Exercise data>
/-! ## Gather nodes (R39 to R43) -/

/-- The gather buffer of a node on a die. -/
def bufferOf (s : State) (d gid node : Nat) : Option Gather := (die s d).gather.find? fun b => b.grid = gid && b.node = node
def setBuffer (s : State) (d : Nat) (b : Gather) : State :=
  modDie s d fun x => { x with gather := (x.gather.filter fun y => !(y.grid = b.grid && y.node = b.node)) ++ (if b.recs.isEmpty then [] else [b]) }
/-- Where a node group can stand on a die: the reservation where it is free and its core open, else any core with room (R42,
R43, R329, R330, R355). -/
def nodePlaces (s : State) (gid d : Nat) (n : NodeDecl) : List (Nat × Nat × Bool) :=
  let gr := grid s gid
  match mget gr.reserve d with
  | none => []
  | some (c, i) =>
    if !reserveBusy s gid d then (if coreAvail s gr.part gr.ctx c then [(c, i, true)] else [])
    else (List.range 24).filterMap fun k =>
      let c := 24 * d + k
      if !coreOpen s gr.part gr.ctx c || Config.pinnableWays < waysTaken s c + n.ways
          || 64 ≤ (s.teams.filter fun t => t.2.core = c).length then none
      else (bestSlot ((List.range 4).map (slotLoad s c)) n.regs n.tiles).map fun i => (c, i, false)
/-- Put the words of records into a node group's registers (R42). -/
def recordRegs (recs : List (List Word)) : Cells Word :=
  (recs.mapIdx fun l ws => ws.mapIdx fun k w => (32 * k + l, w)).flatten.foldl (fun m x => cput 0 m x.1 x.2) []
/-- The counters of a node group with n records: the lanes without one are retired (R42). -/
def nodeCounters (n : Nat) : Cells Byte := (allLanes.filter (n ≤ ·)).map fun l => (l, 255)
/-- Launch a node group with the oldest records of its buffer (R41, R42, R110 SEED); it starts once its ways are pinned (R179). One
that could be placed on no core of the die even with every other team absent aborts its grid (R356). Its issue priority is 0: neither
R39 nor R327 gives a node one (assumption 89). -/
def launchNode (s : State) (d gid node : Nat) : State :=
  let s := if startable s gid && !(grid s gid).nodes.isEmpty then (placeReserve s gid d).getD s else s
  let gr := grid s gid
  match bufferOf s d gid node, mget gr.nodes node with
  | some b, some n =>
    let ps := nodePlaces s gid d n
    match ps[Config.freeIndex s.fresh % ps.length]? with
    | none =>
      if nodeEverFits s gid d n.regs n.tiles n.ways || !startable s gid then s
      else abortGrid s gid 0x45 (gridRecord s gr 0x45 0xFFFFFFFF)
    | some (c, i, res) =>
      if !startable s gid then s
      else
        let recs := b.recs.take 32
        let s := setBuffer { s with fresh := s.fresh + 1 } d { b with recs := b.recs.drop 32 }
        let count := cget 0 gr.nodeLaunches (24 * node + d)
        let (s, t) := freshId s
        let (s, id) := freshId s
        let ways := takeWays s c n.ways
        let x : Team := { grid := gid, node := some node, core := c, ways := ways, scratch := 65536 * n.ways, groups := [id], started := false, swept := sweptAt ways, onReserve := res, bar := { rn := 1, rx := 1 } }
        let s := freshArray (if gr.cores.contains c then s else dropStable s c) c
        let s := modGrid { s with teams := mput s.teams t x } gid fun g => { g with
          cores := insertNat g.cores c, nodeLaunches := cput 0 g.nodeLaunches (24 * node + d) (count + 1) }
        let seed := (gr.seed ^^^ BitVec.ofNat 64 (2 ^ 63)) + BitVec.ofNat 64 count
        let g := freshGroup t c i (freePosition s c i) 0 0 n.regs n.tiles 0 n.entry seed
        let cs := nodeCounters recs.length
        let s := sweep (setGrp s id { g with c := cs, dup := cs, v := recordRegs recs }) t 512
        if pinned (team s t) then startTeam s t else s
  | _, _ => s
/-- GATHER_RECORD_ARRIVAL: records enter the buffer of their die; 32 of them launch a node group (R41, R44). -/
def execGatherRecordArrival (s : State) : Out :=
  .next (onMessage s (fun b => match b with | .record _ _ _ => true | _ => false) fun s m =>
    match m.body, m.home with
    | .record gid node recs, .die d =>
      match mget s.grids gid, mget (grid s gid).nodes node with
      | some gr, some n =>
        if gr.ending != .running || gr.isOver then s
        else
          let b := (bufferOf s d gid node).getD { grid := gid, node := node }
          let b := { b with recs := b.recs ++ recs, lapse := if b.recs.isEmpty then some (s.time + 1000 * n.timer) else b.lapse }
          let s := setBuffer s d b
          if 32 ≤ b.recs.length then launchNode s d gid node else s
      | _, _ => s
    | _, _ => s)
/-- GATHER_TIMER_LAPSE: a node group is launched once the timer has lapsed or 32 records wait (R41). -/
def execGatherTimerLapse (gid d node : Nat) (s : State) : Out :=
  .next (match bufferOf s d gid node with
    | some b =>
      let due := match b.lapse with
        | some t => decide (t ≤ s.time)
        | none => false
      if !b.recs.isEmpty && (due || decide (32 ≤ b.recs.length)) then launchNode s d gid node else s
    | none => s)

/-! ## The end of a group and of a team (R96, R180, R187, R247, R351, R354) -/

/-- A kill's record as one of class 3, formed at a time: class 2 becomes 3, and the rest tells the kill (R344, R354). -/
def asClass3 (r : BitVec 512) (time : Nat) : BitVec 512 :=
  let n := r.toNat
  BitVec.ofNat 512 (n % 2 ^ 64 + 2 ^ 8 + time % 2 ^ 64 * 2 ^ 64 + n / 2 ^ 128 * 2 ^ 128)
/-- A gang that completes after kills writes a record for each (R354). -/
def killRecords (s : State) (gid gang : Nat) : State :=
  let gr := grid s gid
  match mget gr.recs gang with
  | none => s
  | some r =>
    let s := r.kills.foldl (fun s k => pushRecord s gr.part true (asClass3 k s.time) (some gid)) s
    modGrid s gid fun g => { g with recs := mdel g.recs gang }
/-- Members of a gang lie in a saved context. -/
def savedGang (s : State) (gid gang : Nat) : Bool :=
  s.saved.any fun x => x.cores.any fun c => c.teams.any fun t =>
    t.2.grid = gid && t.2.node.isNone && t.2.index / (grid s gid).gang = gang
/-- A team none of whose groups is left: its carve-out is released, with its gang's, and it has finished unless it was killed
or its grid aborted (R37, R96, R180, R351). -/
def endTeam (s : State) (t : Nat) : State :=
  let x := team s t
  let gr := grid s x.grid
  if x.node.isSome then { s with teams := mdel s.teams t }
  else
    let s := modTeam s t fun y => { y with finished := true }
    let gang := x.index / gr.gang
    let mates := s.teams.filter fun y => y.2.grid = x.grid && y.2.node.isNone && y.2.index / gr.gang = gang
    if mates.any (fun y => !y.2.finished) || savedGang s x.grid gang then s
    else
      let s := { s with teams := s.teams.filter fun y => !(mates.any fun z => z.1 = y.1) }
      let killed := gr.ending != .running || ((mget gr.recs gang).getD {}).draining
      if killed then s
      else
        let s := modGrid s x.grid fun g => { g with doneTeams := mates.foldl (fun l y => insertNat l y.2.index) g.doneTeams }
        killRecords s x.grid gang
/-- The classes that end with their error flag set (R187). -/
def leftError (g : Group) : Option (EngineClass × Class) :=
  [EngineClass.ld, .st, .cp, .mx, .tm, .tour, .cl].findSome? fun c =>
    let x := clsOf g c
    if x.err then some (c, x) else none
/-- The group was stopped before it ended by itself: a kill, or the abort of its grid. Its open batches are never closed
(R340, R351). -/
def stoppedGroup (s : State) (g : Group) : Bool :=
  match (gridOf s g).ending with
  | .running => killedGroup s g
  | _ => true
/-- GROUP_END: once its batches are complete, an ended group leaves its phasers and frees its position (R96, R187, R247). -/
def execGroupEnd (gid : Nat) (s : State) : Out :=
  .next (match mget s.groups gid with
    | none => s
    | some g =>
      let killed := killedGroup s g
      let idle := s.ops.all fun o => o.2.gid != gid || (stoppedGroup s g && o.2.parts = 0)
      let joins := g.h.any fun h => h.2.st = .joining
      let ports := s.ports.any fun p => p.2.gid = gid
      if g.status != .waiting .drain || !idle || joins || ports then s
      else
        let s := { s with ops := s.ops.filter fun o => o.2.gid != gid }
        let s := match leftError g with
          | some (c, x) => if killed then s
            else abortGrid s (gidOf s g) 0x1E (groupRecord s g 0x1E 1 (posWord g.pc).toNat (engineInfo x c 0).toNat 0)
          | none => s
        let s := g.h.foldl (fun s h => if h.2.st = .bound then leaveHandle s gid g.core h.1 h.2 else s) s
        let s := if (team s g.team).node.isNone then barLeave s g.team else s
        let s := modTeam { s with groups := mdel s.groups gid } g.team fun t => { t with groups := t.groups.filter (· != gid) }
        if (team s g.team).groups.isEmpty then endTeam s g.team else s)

Exercise objective> Set down exactly the lines from the start of the records to the line with "def launchNode (s". Include that line, and add nothing more.

Task result>
/-! ## Gather nodes (R39 to R43) -/

/-- The gather buffer of a node on a die. -/
def bufferOf (s : State) (d gid node : Nat) : Option Gather := (die s d).gather.find? fun b => b.grid = gid && b.node = node
def setBuffer (s : State) (d : Nat) (b : Gather) : State :=
  modDie s d fun x => { x with gather := (x.gather.filter fun y => !(y.grid = b.grid && y.node = b.node)) ++ (if b.recs.isEmpty then [] else [b]) }
/-- Where a node group can stand on a die: the reservation where it is free and its core open, else any core with room (R42,
R43, R329, R330, R355). -/
def nodePlaces (s : State) (gid d : Nat) (n : NodeDecl) : List (Nat × Nat × Bool) :=
  let gr := grid s gid
  match mget gr.reserve d with
  | none => []
  | some (c, i) =>
    if !reserveBusy s gid d then (if coreAvail s gr.part gr.ctx c then [(c, i, true)] else [])
    else (List.range 24).filterMap fun k =>
      let c := 24 * d + k
      if !coreOpen s gr.part gr.ctx c || Config.pinnableWays < waysTaken s c + n.ways
          || 64 ≤ (s.teams.filter fun t => t.2.core = c).length then none
      else (bestSlot ((List.range 4).map (slotLoad s c)) n.regs n.tiles).map fun i => (c, i, false)
/-- Put the words of records into a node group's registers (R42). -/
def recordRegs (recs : List (List Word)) : Cells Word :=
  (recs.mapIdx fun l ws => ws.mapIdx fun k w => (32 * k + l, w)).flatten.foldl (fun m x => cput 0 m x.1 x.2) []
/-- The counters of a node group with n records: the lanes without one are retired (R42). -/
def nodeCounters (n : Nat) : Cells Byte := (allLanes.filter (n ≤ ·)).map fun l => (l, 255)
/-- Launch a node group with the oldest records of its buffer (R41, R42, R110 SEED); it starts once its ways are pinned (R179). One
that could be placed on no core of the die even with every other team absent aborts its grid (R356). Its issue priority is 0: neither
R39 nor R327 gives a node one (assumption 89). -/
def launchNode (s : State) (d gid node : Nat) : State :=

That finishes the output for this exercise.